The data must be copied over exactly and in full.
****
/-! ### setReg -/
@[simp] theorem State.setReg_pending (a : Nat) (v : Word) : (s.setReg a v).pending = s.pending := rfl
@[simp] theorem State.setReg_now (a : Nat) (v : Word) : (s.setReg a v).now = s.now := rfl
@[simp] theorem State.setReg_freeCtr (a : Nat) (v : Word) : (s.setReg a v).freeCtr = s.freeCtr := rfl
@[simp] theorem State.setReg_pwr (a : Nat) (v : Word) : (s.setReg a v).pwr = s.pwr := rfl
@[simp] theorem State.setReg_dom (a : Nat) (v : Word) : (s.setReg a v).dom = s.dom := rfl
@[simp] theorem State.setReg_beat (a : Nat) (v : Word) : (s.setReg a v).beat = s.beat := rfl
@[simp] theorem State.setReg_sched (a : Nat) (v : Word) : (s.setReg a v).sched = s.sched := rfl
@[simp] theorem State.setReg_log (a : Nat) (v : Word) : (s.setReg a v).log = s.log := rfl
@[simp] theorem State.setReg_flt (a : Nat) (v : Word) : (s.setReg a v).flt = s.flt := rfl
@[simp] theorem State.setReg_trn (a : Nat) (v : Word) : (s.setReg a v).trn = s.trn := rfl
@[simp] theorem State.setReg_stg (a : Nat) (v : Word) : (s.setReg a v).stg = s.stg := rfl
@[simp] theorem State.setReg_lane (a : Nat) (v : Word) : (s.setReg a v).lane = s.lane := rfl
@[simp] theorem State.setReg_ltr (a : Nat) (v : Word) : (s.setReg a v).ltr = s.ltr := rfl
@[simp] theorem State.setReg_quad (a : Nat) (v : Word) : (s.setReg a v).quad = s.quad := rfl
@[simp] theorem State.setReg_die (a : Nat) (v : Word) : (s.setReg a v).die = s.die := rfl
@[simp] theorem State.setReg_port (a : Nat) (v : Word) : (s.setReg a v).port = s.port := rfl
@[simp] theorem State.setReg_path (a : Nat) (v : Word) : (s.setReg a v).path = s.path := rfl
@[simp] theorem State.setReg_vrd (a : Nat) (v : Word) : (s.setReg a v).vrd = s.vrd := rfl
@[simp] theorem State.setReg_reel (a : Nat) (v : Word) : (s.setReg a v).reel = s.reel := rfl
@[simp] theorem State.setReg_spl (a : Nat) (v : Word) : (s.setReg a v).spl = s.spl := rfl
@[simp] theorem State.setReg_sto (a : Nat) (v : Word) : (s.setReg a v).sto = s.sto := rfl
@[simp] theorem State.setReg_env (a : Nat) (v : Word) : (s.setReg a v).env = s.env := rfl
@[simp] theorem State.setReg_gon (a : Nat) (v : Word) : (s.setReg a v).gon = s.gon := rfl
@[simp] theorem State.setReg_dbg (a : Nat) (v : Word) : (s.setReg a v).dbg = s.dbg := rfl

/-! ### at -/
@[simp] theorem State.at_pending (t : Nat) : (s.at t).pending = s.pending := rfl
@[simp] theorem State.at_freeCtr (t : Nat) : (s.at t).freeCtr = s.freeCtr := rfl
@[simp] theorem State.at_pwr (t : Nat) : (s.at t).pwr = s.pwr := rfl
@[simp] theorem State.at_dom (t : Nat) : (s.at t).dom = s.dom := rfl
@[simp] theorem State.at_regs (t : Nat) : (s.at t).regs = s.regs := rfl
@[simp] theorem State.at_beat (t : Nat) : (s.at t).beat = s.beat := rfl
@[simp] theorem State.at_sched (t : Nat) : (s.at t).sched = s.sched := rfl
@[simp] theorem State.at_log (t : Nat) : (s.at t).log = s.log := rfl
@[simp] theorem State.at_flt (t : Nat) : (s.at t).flt = s.flt := rfl
@[simp] theorem State.at_trn (t : Nat) : (s.at t).trn = s.trn := rfl
@[simp] theorem State.at_stg (t : Nat) : (s.at t).stg = s.stg := rfl
@[simp] theorem State.at_lane (t : Nat) : (s.at t).lane = s.lane := rfl
@[simp] theorem State.at_ltr (t : Nat) : (s.at t).ltr = s.ltr := rfl
@[simp] theorem State.at_quad (t : Nat) : (s.at t).quad = s.quad := rfl
@[simp] theorem State.at_die (t : Nat) : (s.at t).die = s.die := rfl
@[simp] theorem State.at_port (t : Nat) : (s.at t).port = s.port := rfl
@[simp] theorem State.at_path (t : Nat) : (s.at t).path = s.path := rfl
@[simp] theorem State.at_vrd (t : Nat) : (s.at t).vrd = s.vrd := rfl
@[simp] theorem State.at_reel (t : Nat) : (s.at t).reel = s.reel := rfl
@[simp] theorem State.at_spl (t : Nat) : (s.at t).spl = s.spl := rfl
@[simp] theorem State.at_sto (t : Nat) : (s.at t).sto = s.sto := rfl
@[simp] theorem State.at_env (t : Nat) : (s.at t).env = s.env := rfl
@[simp] theorem State.at_gon (t : Nat) : (s.at t).gon = s.gon := rfl
@[simp] theorem State.at_dbg (t : Nat) : (s.at t).dbg = s.dbg := rfl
****
Output for this task ->
/-! ### setReg -/
@[simp] theorem State.setReg_pending (a : Nat) (v : Word) : (s.setReg a v).pending = s.pending := rfl
@[simp] theorem State.setReg_now (a : Nat) (v : Word) : (s.setReg a v).now = s.now := rfl
@[simp] theorem State.setReg_freeCtr (a : Nat) (v : Word) : (s.setReg a v).freeCtr = s.freeCtr := rfl
@[simp] theorem State.setReg_pwr (a : Nat) (v : Word) : (s.setReg a v).pwr = s.pwr := rfl
@[simp] theorem State.setReg_dom (a : Nat) (v : Word) : (s.setReg a v).dom = s.dom := rfl
@[simp] theorem State.setReg_beat (a : Nat) (v : Word) : (s.setReg a v).beat = s.beat := rfl
@[simp] theorem State.setReg_sched (a : Nat) (v : Word) : (s.setReg a v).sched = s.sched := rfl
@[simp] theorem State.setReg_log (a : Nat) (v : Word) : (s.setReg a v).log = s.log := rfl
@[simp] theorem State.setReg_flt (a : Nat) (v : Word) : (s.setReg a v).flt = s.flt := rfl
@[simp] theorem State.setReg_trn (a : Nat) (v : Word) : (s.setReg a v).trn = s.trn := rfl
@[simp] theorem State.setReg_stg (a : Nat) (v : Word) : (s.setReg a v).stg = s.stg := rfl
@[simp] theorem State.setReg_lane (a : Nat) (v : Word) : (s.setReg a v).lane = s.lane := rfl
@[simp] theorem State.setReg_ltr (a : Nat) (v : Word) : (s.setReg a v).ltr = s.ltr := rfl
@[simp] theorem State.setReg_quad (a : Nat) (v : Word) : (s.setReg a v).quad = s.quad := rfl
@[simp] theorem State.setReg_die (a : Nat) (v : Word) : (s.setReg a v).die = s.die := rfl
@[simp] theorem State.setReg_port (a : Nat) (v : Word) : (s.setReg a v).port = s.port := rfl
@[simp] theorem State.setReg_path (a : Nat) (v : Word) : (s.setReg a v).path = s.path := rfl
@[simp] theorem State.setReg_vrd (a : Nat) (v : Word) : (s.setReg a v).vrd = s.vrd := rfl
@[simp] theorem State.setReg_reel (a : Nat) (v : Word) : (s.setReg a v).reel = s.reel := rfl
@[simp] theorem State.setReg_spl (a : Nat) (v : Word) : (s.setReg a v).spl = s.spl := rfl
@[simp] theorem State.setReg_sto (a : Nat) (v : Word) : (s.setReg a v).sto = s.sto := rfl
@[simp] theorem State.setReg_env (a : Nat) (v : Word) : (s.setReg a v).env = s.env := rfl
@[simp] theorem State.setReg_gon (a : Nat) (v : Word) : (s.setReg a v).gon = s.gon := rfl
@[simp] theorem State.setReg_dbg (a : Nat) (v : Word) : (s.setReg a v).dbg = s.dbg := rfl

/-! ### at -/
@[simp] theorem State.at_pending (t : Nat) : (s.at t).pending = s.pending := rfl
@[simp] theorem State.at_freeCtr (t : Nat) : (s.at t).freeCtr = s.freeCtr := rfl
@[simp] theorem State.at_pwr (t : Nat) : (s.at t).pwr = s.pwr := rfl
@[simp] theorem State.at_dom (t : Nat) : (s.at t).dom = s.dom := rfl
@[simp] theorem State.at_regs (t : Nat) : (s.at t).regs = s.regs := rfl
@[simp] theorem State.at_beat (t : Nat) : (s.at t).beat = s.beat := rfl
@[simp] theorem State.at_sched (t : Nat) : (s.at t).sched = s.sched := rfl
@[simp] theorem State.at_log (t : Nat) : (s.at t).log = s.log := rfl
@[simp] theorem State.at_flt (t : Nat) : (s.at t).flt = s.flt := rfl
@[simp] theorem State.at_trn (t : Nat) : (s.at t).trn = s.trn := rfl
@[simp] theorem State.at_stg (t : Nat) : (s.at t).stg = s.stg := rfl
@[simp] theorem State.at_lane (t : Nat) : (s.at t).lane = s.lane := rfl
@[simp] theorem State.at_ltr (t : Nat) : (s.at t).ltr = s.ltr := rfl
@[simp] theorem State.at_quad (t : Nat) : (s.at t).quad = s.quad := rfl
@[simp] theorem State.at_die (t : Nat) : (s.at t).die = s.die := rfl
@[simp] theorem State.at_port (t : Nat) : (s.at t).port = s.port := rfl
@[simp] theorem State.at_path (t : Nat) : (s.at t).path = s.path := rfl
@[simp] theorem State.at_vrd (t : Nat) : (s.at t).vrd = s.vrd := rfl
@[simp] theorem State.at_reel (t : Nat) : (s.at t).reel = s.reel := rfl
@[simp] theorem State.at_spl (t : Nat) : (s.at t).spl = s.spl := rfl
@[simp] theorem State.at_sto (t : Nat) : (s.at t).sto = s.sto := rfl
@[simp] theorem State.at_env (t : Nat) : (s.at t).env = s.env := rfl
@[simp] theorem State.at_gon (t : Nat) : (s.at t).gon = s.gon := rfl
@[simp] theorem State.at_dbg (t : Nat) : (s.at t).dbg = s.dbg := rfl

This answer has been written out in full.